The Day the Chinese Got the Bomb

Forty-four years ago, the United States confronted a new nuclear power — Red China.

On Oct. 16, 1964, President Lyndon Johnson told the nation that the Chinese had conducted their first nuclear test, a determination he noted had been confirmed by American detectors. In his brief public comments, LBJ took a measured tone, a bit at odds with the current hubbub over Iran’s nuclear program (or Iraq’s dismantled one).

This explosion comes as no surprise to the United States Government. It has been fully taken into account in planning our own defense program and our own nuclear capability. Its military significance should not be overestimated. Many years and great efforts separate the testing of a first nuclear device from having a stockpile of reliable weapons with effective delivery systems.
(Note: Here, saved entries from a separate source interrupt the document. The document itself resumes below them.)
-- ==== Sys2Proof/Machine/Engine.lean ====
section
/-!
DEFINITION. What the engines do after a bundle has issued: the starts and ends of DM commands (R160,
R161, R165 to R169, R175), results that land and accesses that complete (R40, R128, R151), and lines
that another agent writes or reads (R160).
-/
namespace Sys2Proof.Machine

open Sys2Proof

/-! ### Fills (R158, R160, R228) -/

/-- One line of a fill: its bytes, the line of memory recorded (0 for none), whether it is read-only
and whether it is poisoned. -/
structure FillLine where
  bytes : List Byte
  phys : Nat
  ro : Bool
  bad : Bool
  deriving DecidableEq, Repr

/-- The cluster whose engine runs a command. -/
def Cmd.cluster (q : Cmd) : Nat := clusterOf (q.ctx % 2048)

/-- A line that reads all ones; `phys` as in `FillLine`. -/
def FillLine.onesAt (phys : Nat) : FillLine := ⟨List.replicate 128 (BitVec.allOnes 8), phys, false, false⟩
def FillLine.ones : FillLine := .onesAt 0

/-- What the fill of a sealed tile makes of an address: refused, or the line, with the region that covers it
(R158, R228). A tile that fills a sealed region reads memory itself; only tiles filled before it was bound hold lines
of it (R228). -/
inductive SealedRes where
  | refused
  | bare (key : Nat)
  | covered (key off : Nat) (cek : BitVec 256)
  deriving DecidableEq, Repr

def State.sealedAt (s : State) (p : Nat) (a : DWord) : SealedRes :=
  let e := (s.part p).page (a.toNat / 4096)
  let pa := e.ppage * 4096 + a.toNat % 4096
  if e.host then .bare (keyOf hostSpace pa)
  else if s.walled p pa then .refused
  else
    match s.sealedBy p pa with
    | some (_, h) =>
      match h.region with
      | some (_, base) => .covered (keyOf p pa) (pa - base) h.key
      | none => .bare (keyOf p pa)
    | none => .bare (keyOf p pa)

/-- A line of a sealed tile: opened as it is filled, with the content key of the region that covers it; poison
stays, and one that no region covers reads all ones (R228, R302, R312). -/
def State.sealedLine (s : State) (p : Nat) (a : DWord) : FillLine :=
  match s.sealedAt p a with
  | .refused => .ones
  | .bare key => .onesAt (key / 128 + 1)
  | .covered key off cek =>
    ⟨Config.xtsOpen cek off (s.rdMem key 128), key / 128 + 1, false, decide (key / 128 ∈ s.poison)⟩

/-- A line of any tile, as its fill finds it. -/
def State.fillLine (s : State) (p : Nat) (t : Tile) (j : Nat) : FillLine :=
  let a := t.addrOf (128 * j)
  if t.sealed then s.sealedLine p a
  else
    match s.xlate p a false with
    | .ok key w => ⟨s.rdLine key 128, key / 128 + 1, !w, s.lineBad (key / 128)⟩
    | _ => .ones
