-- ==== Sys2Proof/Machine/Collective.lean ====
section
/-!
DEFINITION. Collectives (R294 to R299): the descriptor, the group, the result, and every way a collective
ends. The members are the COLLs of this device and those that peer devices send.
-/
namespace Sys2Proof.Machine

open Sys2Proof

/-! ### The descriptor (R296) -/

/-- The fields of a collective descriptor. -/
structure CollDesc where
  src : DWord
  dst : DWord
  count : Nat
  op : Nat
  ty : Nat
  redop : Nat
  group : Nat
  rank : Nat
  n : Nat
  root : Nat
  timeout : Nat
  deriving DecidableEq, Repr

/-- The descriptor in 64 bytes. -/
def collDesc (d : BitVec 512) : CollDesc :=
  { src := d.extractLsb' 0 64
    dst := d.extractLsb' 64 64
    count := (d.extractLsb' 128 32).toNat
    op := (d.extractLsb' 160 8).toNat
    ty := (d.extractLsb' 168 4).toNat
    redop := (d.extractLsb' 172 4).toNat
    group := (d.extractLsb' 176 16).toNat
    rank := (d.extractLsb' 192 8).toNat
    n := (d.extractLsb' 200 8).toNat
    root := (d.extractLsb' 208 8).toNat
    timeout := (d.extractLsb' 224 32).toNat }

/-- Cycles of the timeout; 0 stands for 10,000 microseconds. -/
def CollDesc.cycles (d : CollDesc) : Nat := (if d.timeout = 0 then 10000 else d.timeout) * usCycles

/-- Bytes of an element. -/
def CollDesc.size (d : CollDesc) : Nat := if d.ty = 6 then 2 else 4

/-- What a descriptor must keep by itself (R296, R297). DESIGN CHOICE, log 30, 69. -/
def CollDesc.good (d : CollDesc) : Bool :=
  decide (d.op ≤ 3) && decide (d.ty ∈ [0, 5, 6]) && decide (d.redop ≤ 2) &&
    decide (1 ≤ d.count ∧ d.count ≤ 2 ^ 31) && decide (d.src.toNat % 128 = 0 ∧ d.dst.toNat % 128 = 0) &&
    decide (2 ≤ d.n ∧ d.n ≤ 255) && decide (d.rank < d.n) && (decide (d.op ≠ 3) || decide (d.root < d.n)) &&
    (decide (d.op ≠ 1) || decide (d.count % d.n = 0))

/-- Two members of a group agree, and have different ranks. DESIGN CHOICE, log 69. -/
def CollDesc.agrees (d e : CollDesc) : Bool :=
  decide (d.op = e.op ∧ d.ty = e.ty ∧ d.redop = e.redop ∧ d.count = e.count ∧ d.n = e.n ∧
    d.root = e.root ∧ d.rank ≠ e.rank)

def CollMember.d (m : CollMember) : CollDesc := collDesc m.descBits

/-! ### How a member ends -/

/-- The record of a saved context, by the number that its commands carry (R167). -/
def State.savedAs (s : State) (c p : Nat) : Option Saved :=
  if c < 2048 then none else (s.part p).saved.find? fun v => decide (v.ctx.identity = c / 2048)

/-- The mark of R104 on a token of a context that runs on this device or is saved; it is delivered into the area of
a saved one (R276). -/
def State.markToken (s : State) (c p tok : Nat) : State :=
  let set := fun (x : Ctx) =>
    if tok < 31 then { x with linkFail := x.linkFail ||| (1 : BitVec 31) <<< tok } else x
  if c < 2048 then s.updCtx c set
  else
    let s1 := s.updPart p fun P => { P with saved := P.saved.map fun v =>
      if v.ctx.identity = c / 2048 then { v with ctx := set v.ctx } else v }
    match s.savedAs c p with
    | some v =>
      if tok < 31 then
        s1.areaWrite p (reqOfCtx p c) v.area 0x0094
          (leBytes 4 (leNat (s.areaRead p v.area 0x0094 4) ||| 2 ^ tok))
      else s1
    | none => s1

/-- The cluster whose context has issued a member of this device (R158). -/
def CollMember.cluster (m : CollMember) : Option Nat :=
  if m.peer.isSome then none else some (clusterOf (m.ctx % 2048))

/-- The status byte of a descriptor is written, unless the member has been killed (R234, R296). -/
def State.collStatus (s : State) (m : CollMember) (status : Nat) : State :=
  if m.killed then s
  else
    s.bulkWrite m.part (reqOfCtx m.part m.ctx) (m.desc + 32) [BitVec.ofNat 8 status] false m.cluster

/-- What the end of a member writes lies in a line that a busy tile keeps (R160). -/
def State.endBusy (s : State) (m : CollMember) : Bool :=
  !m.killed && (s.runBusy m.part (m.desc + 32) 1 true m.cluster ||
    (s.savedAs m.ctx m.part).any fun v => s.areaBusy m.part v.area 0x0094 4 true)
Still more basic is the fact that if and when the Chinese Communists develop nuclear weapons systems, the free world nuclear strength will continue, of course, to be enormously greater.

That difference in context does separate Johnson’s almost dispassionate reference to having a bigger stick than the Chinese (and their erstwhile nuclear patrons the Soviets). The current Bush administration has posed the idea of state actors like Iraq and Iran as a question of terrorism, not deterrence.

“Some citizens wonder,” President Bush asked on Oct. 7, 2002, during an address to the nation urging war on Iraq, “after 11 years of living with this problem, why do we need to confront it now? And there’s a reason. We’ve experienced the horror of September the 11th. We have seen that those who hate America are willing to crash airplanes into buildings full of innocent people. Our enemies would be no less willing — in fact, they would be eager — to use biological or chemical or a nuclear weapon.”

Iraq, unlike the People’s Republic of China and so far unlike the Islamic Republic of Iran, was invaded to quash such a possibility.

But Both Johnson and Bush ultimately saw new nuclear players as a tragic development for their own populations.

First Johnson:

The Chinese Communist nuclear weapons program is a tragedy for the Chinese people who have suffered so much under the Communist regime. Scarce economic resources which could have been used to improve the well-being of the Chinese people have been used to produce a crude nuclear device which can only increase the sense of insecurity of the Chinese people.

And now Bush, commenting on Europe’s efforts in March 2005 to negotiate an end to Iran’s program:

We want our allies to succeed, because we share the view that Iran’s acquisition of nuclear weapons would be destabilizing and threatening to all of Iran’s neighbors. The Iranian regime should listen to the concerns of the world and listen to the voice of the Iranian people, who long for their liberty and want their country to be a respected member of the international community. We look forward to the day when Iran joins in the hopeful changes taking place across the region. We look forward to the day when the Iranian people are free.